=== DATASET ===

-- ==== Sys2Proof/Laws/PerInstr.lean ====
section
/-!
SUPPORT. The statement made of every instruction as syntax: what stands for it is issued to its own unit (R81 to R84).
-/

namespace Sys2Proof.Laws.IssuedToItsUnit

open Sys2Proof Sys2Proof.Machine

/-- In every configuration the encoding of an `FD` instruction is a word of the FD port or a byte of the stream, that of
an `MV` instruction a word of the MV port, and that of an `SX` instruction a wire frame. -/
def Statement (i : Instr) : Prop :=
  ∀ c : Config,
    match unitOf i, encode c i with
    | .fd, .fdWord _ => i.slot? = none
    | .fd, .byte _ => i.slot? ≠ none
    | .mv, .mvWord _ => True
    | .sx, .frameBytes bs => bs.head? = some c.head
    | _, _ => False

theorem fdNop : Statement .fdNop := fun _ => rfl
theorem feed (b : Byte) : Statement (.feed b) := fun _ => rfl
theorem reset : Statement .reset := fun _ => rfl
theorem fdReserved : Statement .fdReserved := fun _ => rfl
theorem mvNop : Statement .mvNop := fun _ => trivial
theorem sample (id : Byte) : Statement (.sample id) := fun _ => trivial
theorem evaluate : Statement .evaluate := fun _ => trivial
theorem clear : Statement .clear := fun _ => trivial
theorem feedWaitStartHead : Statement .feedWaitStartHead := fun _ h => nomatch h
theorem feedWaitStartOther (b : Byte) : Statement (.feedWaitStartOther b) := fun _ h => nomatch h
theorem feedHeaderCmd (b : Byte) : Statement (.feedHeaderCmd b) := fun _ h => nomatch h
theorem feedHeaderLenLo (b : Byte) : Statement (.feedHeaderLenLo b) := fun _ h => nomatch h
theorem feedHeaderLenHi (b : Byte) : Statement (.feedHeaderLenHi b) := fun _ h => nomatch h
theorem feedPayload (b : Byte) : Statement (.feedPayload b) := fun _ h => nomatch h
theorem feedTrailer (b : Byte) : Statement (.feedTrailer b) := fun _ h => nomatch h
theorem feedTerminatorEnd : Statement .feedTerminatorEnd := fun _ h => nomatch h
theorem feedTerminatorOther (b : Byte) : Statement (.feedTerminatorOther b) := fun _ h => nomatch h
theorem extractKeypoint (f : Frame) : Statement (.extractKeypoint f) := fun _ => rfl
theorem extractClassification (f : Frame) : Statement (.extractClassification f) := fun _ => rfl
theorem extractDetection (f : Frame) : Statement (.extractDetection f) := fun _ => rfl
theorem extractReserved (f : Frame) : Statement (.extractReserved f) := fun _ => rfl

end Sys2Proof.Laws.IssuedToItsUnit
end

===

__ACTION ITEM__:
Which of the lines above include the word "instruction"? List those lines.

__FINAL ANSWER__:
SUPPORT. The statement made of every instruction as syntax: what stands for it is issued to its own unit (R81 to R84).
/-- In every configuration the encoding of an `FD` instruction is a word of the FD port or a byte of the stream, that of
an `MV` instruction a word of the MV port, and that of an `SX` instruction a wire frame. -/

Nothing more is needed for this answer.